Theoretical calculations were carried out, and the results were in good agreement with optical measurements. It was determined that 4-methoxyaniline was optimal for the PMQ detection reaction, due to its good performance and reaction rate, product solubility, and stability. Moreover, the azo product for 4-methoxyaniline is red in color, which is easy to distinguish with naked eyes.
The effects of pH on the UV vis absorption of the azo product and the PMQ solutions were tested. While increasing pH from 1.0 to 7.0 does not change absorbance, basic pH has a significant effect. Calibration curves were constructed for the detection of PMQ in urine and serum samples.

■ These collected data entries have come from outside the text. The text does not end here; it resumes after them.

-- ==== Sys2Proof/Machine/Core.lean ====
section
/-! DEFINITION. The machine as the host's interface reads it. -/

def Sys2Proof.core : Host.Core :=
  { State := Sys2Proof.Machine.State, Fault := Sys2Proof.Machine.Fault, Refusal := Sys2Proof.Machine.Refusal,
    step := Sys2Proof.Machine.step, reset := Sys2Proof.Machine.State.reset }
end

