-- ==== Sys2Proof/Laws/PerInstr.lean ====
section
/-! SUPPORT. A family of lemmas, one per instruction: an instruction is what its mnemonic and its fields stand for, so
no bit of it is lost between `Instr` and the fields of its words (R71, R72, R79). -/

namespace Sys2Proof.Laws.FieldsMakeInstr

/-- The mnemonic, `gr`, `xr` and `adr` of an instruction give it back. -/
def Statement (i : Instr) : Prop := i.mnemonic.instr i.gr i.xr i.adr = i

theorem halt (gr xr : Nibble) : Statement (.halt gr xr) := rfl

theorem ld (gr xr : Nibble) (adr : Word) : Statement (.ld gr xr adr) := rfl

theorem st (gr xr : Nibble) (adr : Word) : Statement (.st gr xr adr) := rfl

theorem lea (gr xr : Nibble) (adr : Word) : Statement (.lea gr xr adr) := rfl

theorem add (gr xr : Nibble) (adr : Word) : Statement (.add gr xr adr) := rfl

theorem sub (gr xr : Nibble) (adr : Word) : Statement (.sub gr xr adr) := rfl

theorem mul (gr xr : Nibble) (adr : Word) : Statement (.mul gr xr adr) := rfl

theorem div (gr xr : Nibble) (adr : Word) : Statement (.div gr xr adr) := rfl

theorem mod (gr xr : Nibble) (adr : Word) : Statement (.mod gr xr adr) := rfl

theorem and (gr xr : Nibble) (adr : Word) : Statement (.and gr xr adr) := rfl

theorem or (gr xr : Nibble) (adr : Word) : Statement (.or gr xr adr) := rfl

theorem eor (gr xr : Nibble) (adr : Word) : Statement (.eor gr xr adr) := rfl

theorem sla (gr xr : Nibble) (adr : Word) : Statement (.sla gr xr adr) := rfl

theorem sra (gr xr : Nibble) (adr : Word) : Statement (.sra gr xr adr) := rfl

theorem sll (gr xr : Nibble) (adr : Word) : Statement (.sll gr xr adr) := rfl

theorem srl (gr xr : Nibble) (adr : Word) : Statement (.srl gr xr adr) := rfl

theorem cpa (gr xr : Nibble) (adr : Word) : Statement (.cpa gr xr adr) := rfl

theorem cpl (gr xr : Nibble) (adr : Word) : Statement (.cpl gr xr adr) := rfl

theorem jmp (gr xr : Nibble) (adr : Word) : Statement (.jmp gr xr adr) := rfl

theorem jpz (gr xr : Nibble) (adr : Word) : Statement (.jpz gr xr adr) := rfl

theorem jmi (gr xr : Nibble) (adr : Word) : Statement (.jmi gr xr adr) := rfl

theorem jnz (gr xr : Nibble) (adr : Word) : Statement (.jnz gr xr adr) := rfl

theorem jze (gr xr : Nibble) (adr : Word) : Statement (.jze gr xr adr) := rfl

theorem push (gr xr : Nibble) (adr : Word) : Statement (.push gr xr adr) := rfl

theorem pop (gr xr : Nibble) : Statement (.pop gr xr) := rfl

theorem call (gr xr : Nibble) (adr : Word) : Statement (.call gr xr adr) := rfl

theorem ret (gr xr : Nibble) : Statement (.ret gr xr) := rfl

theorem syscall (id : Byte) : Statement (.syscall id) := congrArg Instr.syscall (nibbles_of_byte id)

end Sys2Proof.Laws.FieldsMakeInstr
end

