-- ==== Sys2Proof/Tests/Slice0.lean ====
section
/-! SUPPORT. Tests on fixed values, each from the spec's own text (spec/30_encoding.md R71, R76;
spec/95_test_vectors.md; spec/49_disassembler.md R210), the smoke test of WellFormed, and for every statement with
hypotheses a state and operands that meet them. -/

namespace Sys2Proof.Tests

open Sys2Proof.Machine

/-! ## Helpers -/

/-- The reset state with some cells, listed in rising order. -/
def withCells (m : Memory) : State := { State.reset with mem := m }

/-- What a read of the state gives after one step. -/
def after {α : Type} (s : State) (f : State → α) : Option α :=
  match step s with
  | .next t => some (f t)
  | .fault _ => none
  | .refused _ => none

/-- GR1, FR and PC after one step of an instruction on GR1 and the cell 0x0100: `op`10 0100 of the vectors. -/
def onGr1 (w0 a b : Word) : Option (Word × Word × Word) :=
  after { withCells [(0, w0), (1, 0x0100), (0x0100, b)] with gr1 := a } fun t => (t.gr1, t.fr, t.pc)

/-- FR and PC after one comparison of GR2 with the cell 0x0100. -/
def compared (w0 a b : Word) : Option (Word × Word × Word) :=
  after { withCells [(0, w0), (1, 0x0100), (0x0100, b)] with gr2 := a, fr := 0x1111 } fun t => (t.gr2, t.fr, t.pc)

/-- PC after a jump to 0x0123 at 0x0010. -/
def jumped (w0 fr : Word) : Option Word :=
  after { withCells [(0x0010, w0), (0x0011, 0x0123)] with pc := 0x0010, fr := fr } fun t => t.pc

/-- The halted flag, the fault record, GR1, FR and PC after one step. -/
def record (s : State) : Option (Bool × FaultCause × Word × Word × Word × Word) :=
  after s fun t => (t.halted, t.faultCause, t.faultAddr, t.faultWord, t.gr1, t.pc)

/-! ## Decoding: every constructor's word written out from R71 and R76 -/

theorem test_decode_halt : decode 0b0000000000010010 0x1234 = .ok (.halt 1 2) := by decide

theorem test_decode_ld : decode 0b0001000000100000 0x1234 = .ok (.ld 2 0 0x1234) := by decide

theorem test_decode_st : decode 0b0001000100000100 0x1234 = .ok (.st 0 4 0x1234) := by decide

theorem test_decode_lea : decode 0b0001001000110001 0x1234 = .ok (.lea 3 1 0x1234) := by decide

theorem test_decode_add : decode 0b0001001101000011 0x1234 = .ok (.add 4 3 0x1234) := by decide

theorem test_decode_sub : decode 0b0001010000010010 0x1234 = .ok (.sub 1 2 0x1234) := by decide

theorem test_decode_mul : decode 0b0001010100100000 0x1234 = .ok (.mul 2 0 0x1234) := by decide

theorem test_decode_div : decode 0b0001011000000100 0x1234 = .ok (.div 0 4 0x1234) := by decide

theorem test_decode_mod : decode 0b0001011100110001 0x1234 = .ok (.mod 3 1 0x1234) := by decide

theorem test_decode_and : decode 0b0001100001000011 0x1234 = .ok (.and 4 3 0x1234) := by decide

theorem test_decode_or : decode 0b0001100100010010 0x1234 = .ok (.or 1 2 0x1234) := by decide

theorem test_decode_eor : decode 0b0001101000100000 0x1234 = .ok (.eor 2 0 0x1234) := by decide

theorem test_decode_sla : decode 0b0001101100000100 0x1234 = .ok (.sla 0 4 0x1234) := by decide

theorem test_decode_sra : decode 0b0001110000110001 0x1234 = .ok (.sra 3 1 0x1234) := by decide

theorem test_decode_sll : decode 0b0001110101000011 0x1234 = .ok (.sll 4 3 0x1234) := by decide

theorem test_decode_srl : decode 0b0001111000010010 0x1234 = .ok (.srl 1 2 0x1234) := by decide

theorem test_decode_cpa : decode 0b0001111100100000 0x1234 = .ok (.cpa 2 0 0x1234) := by decide

theorem test_decode_cpl : decode 0b0010000000000100 0x1234 = .ok (.cpl 0 4 0x1234) := by decide

theorem test_decode_jmp : decode 0b0010000100110001 0x1234 = .ok (.jmp 3 1 0x1234) := by decide

theorem test_decode_jpz : decode 0b0010001001000011 0x1234 = .ok (.jpz 4 3 0x1234) := by decide

theorem test_decode_jmi : decode 0b0010001100010010 0x1234 = .ok (.jmi 1 2 0x1234) := by decide

theorem test_decode_jnz : decode 0b0010010000100000 0x1234 = .ok (.jnz 2 0 0x1234) := by decide

theorem test_decode_jze : decode 0b0010010100000100 0x1234 = .ok (.jze 0 4 0x1234) := by decide

theorem test_decode_push : decode 0b0010011000110001 0x1234 = .ok (.push 3 1 0x1234) := by decide

theorem test_decode_pop : decode 0b0010011101000011 0x1234 = .ok (.pop 4 3) := by decide

theorem test_decode_call : decode 0b0010100000010010 0x1234 = .ok (.call 1 2 0x1234) := by decide

theorem test_decode_ret : decode 0b0010100100100000 0x1234 = .ok (.ret 2 0) := by decide

theorem test_decode_syscall : decode 0b0010101000000100 0x1234 = .ok (.syscall 0b00000100) := by decide

/-- The source's own word (S1). -/
theorem test_decode_source_word : decode 0x1010 0x0005 = .ok (.ld 1 0 0x0005) := by decide

/-- Words the engine rejects (spec/95_test_vectors.md 2.1). -/
theorem test_decode_rejects :
    decode 0x2A05 0 = .error (.malformedField 0 5) ∧ decode 0x1350 0 = .error (.malformedField 5 0) ∧
      decode 0x0100 0 = .error (.undefinedOpcode 0x01) ∧ decode 0x0F44 0 = .error (.undefinedOpcode 0x0F) ∧
      decode 0x2B00 0 = .error (.undefinedOpcode 0x2B) ∧ decode 0xFFFF 0 = .error (.malformedField 15 15) := by
  decide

A linear relationship was found when PMQ ranges from zero to 200 micromolar in urine, and from 10 to 200 micromolar in serum. To simulate a real PMQ-containing serum, PMQ was added into human serum at 0, 0.2, 0.5, 1.0, 2.0 micromolar concentrations. Using this protocol, the concentrations recovered were found to be 0.02, 0.14, 0.44, 0.90, and 1.78 micromolar, resulting in 90%recovery for concentrations over 0.5 micromolar.
It should be noted that the time for the reaction to reach its saturated intensity is temperature-dependent. Normally, 10 to 20 minutes is enough for temperature between 20 to 30 degrees Centigrade. However, to conclude our example of Griess chemistry for primaquine detection.
Similar design is also suitable for other relevant molecules that have similar chemical reactivity as primaquine.